_YOUR INSTRUCTIONS_. Return every line from the one with "timer slot. -/" through the one with "theorem test_wellFormed_tick_too_large : Instr.wellFormed", inclusive, exactly as it appears below.

Collected data entries:

-- ==== Sys2Proof/Tests/Slice0.lean ====
section
/-! SUPPORT. Tests: the smoke tests of WellFormed, the decoding of every operation from a word written out from the
spec's encoding of it, worked examples of 95_test_vectors.md and of the rules, one step each, and a witness for the
hypotheses of every statement that has any. -/

namespace Sys2Proof.Tests

open Sys2Proof.Machine

/-! ## Small states -/

/-- The state after attach with device `d` changed by `f`. -/
def withDev (d : DevIx) (f : Device → Device) : State := State.reset.modDev d f

/-- The state with its global items changed by `g`. -/
def withBlk (s : State) (g : Block → Block) : State := { s with blk := g s.blk }

/-- The state with the Phasor configuration `e`, `m`. -/
def withPhasor (s : State) (e m : Bool) : State := withBlk s fun b => { b with phasorEnable := e, phasorMode := m }

/-- The state with device `d` owning the timer slot. -/
def withOwner (s : State) (d : DevIx) : State := withBlk s fun b => { b with timerOwner := some d }

/-- The state with phoneme `p` of device `d` playing. -/
def withPhoneme (s : State) (p : Phoneme) (d : DevIx) (via : Bool) : State :=
  withBlk s fun b => { b with activePhoneme := some p, speechOwner := some d, viaVotrax := via }

/-- The state with an operation issued. -/
def issued (s : State) (i : Instr) : State := { s with input := encode i }

/-- The operation completes in a state in which `p` holds. -/
def leads (i : Instr) (s : State) (p : State → Bool) : Bool :=
  match exec i s with
  | .next t => p t
  | .fault _ => false
  | .refused _ => false

/-- The operation is refused for reason `r`. -/
def refuses (i : Instr) (s : State) (r : Refusal) : Bool :=
  match exec i s with
  | .next _ => false
  | .fault _ => false
  | .refused q => q == r

/-- The byte the operation answers. -/
def replies (i : Instr) (s : State) (b : Byte) : Bool := leads i s fun t => t.result == some (.byte b)

/-- The normative outputs of the operation. -/
def outputsOf (i : Instr) (s : State) : List Event :=
  match exec i s with
  | .next t => t.outputs
  | .fault _ => []
  | .refused _ => []

/-! ## WellFormed refuses what is out of its domain -/

/-- A snapshot whose timer owner is the B instance 1. -/
def oddOwner : Block := { Block.zero false false with timerOwner := some 1 }

/-- A snapshot with bit 7 of an IER set. -/
def topEnable : Block := (withDev 2 fun x => { x with ier := 0x80#8 }).blk

theorem test_wellFormed_tick_too_large : Instr.wellFormed (.tick 0x10000) = false := by decide
theorem test_wellFormed_busr_no_card : Instr.wellFormed (.busr 2#8 0#8) = false := by decide
theorem test_wellFormed_busw_no_card : Instr.wellFormed (.busw 0xFF#8 0#8 0#8) = false := by decide
theorem test_wellFormed_snapshot_odd_owner : Instr.wellFormed (.snaprestore oddOwner) = false := by decide
theorem test_wellFormed_snapshot_top_enable : Instr.wellFormed (.snaprestore topEnable) = false := by decide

_WRITTEN RESPONSE_.
/-- The state with device `d` owning the timer slot. -/
def withOwner (s : State) (d : DevIx) : State := withBlk s fun b => { b with timerOwner := some d }

/-- The state with phoneme `p` of device `d` playing. -/
def withPhoneme (s : State) (p : Phoneme) (d : DevIx) (via : Bool) : State :=
  withBlk s fun b => { b with activePhoneme := some p, speechOwner := some d, viaVotrax := via }

/-- The state with an operation issued. -/
def issued (s : State) (i : Instr) : State := { s with input := encode i }

/-- The operation completes in a state in which `p` holds. -/
def leads (i : Instr) (s : State) (p : State → Bool) : Bool :=
  match exec i s with
  | .next t => p t
  | .fault _ => false
  | .refused _ => false

/-- The operation is refused for reason `r`. -/
def refuses (i : Instr) (s : State) (r : Refusal) : Bool :=
  match exec i s with
  | .next _ => false
  | .fault _ => false
  | .refused q => q == r

/-- The byte the operation answers. -/
def replies (i : Instr) (s : State) (b : Byte) : Bool := leads i s fun t => t.result == some (.byte b)

/-- The normative outputs of the operation. -/
def outputsOf (i : Instr) (s : State) : List Event :=
  match exec i s with
  | .next t => t.outputs
  | .fault _ => []
  | .refused _ => []

/-! ## WellFormed refuses what is out of its domain -/

/-- A snapshot whose timer owner is the B instance 1. -/
def oddOwner : Block := { Block.zero false false with timerOwner := some 1 }

/-- A snapshot with bit 7 of an IER set. -/
def topEnable : Block := (withDev 2 fun x => { x with ier := 0x80#8 }).blk

theorem test_wellFormed_tick_too_large : Instr.wellFormed (.tick 0x10000) = false := by decide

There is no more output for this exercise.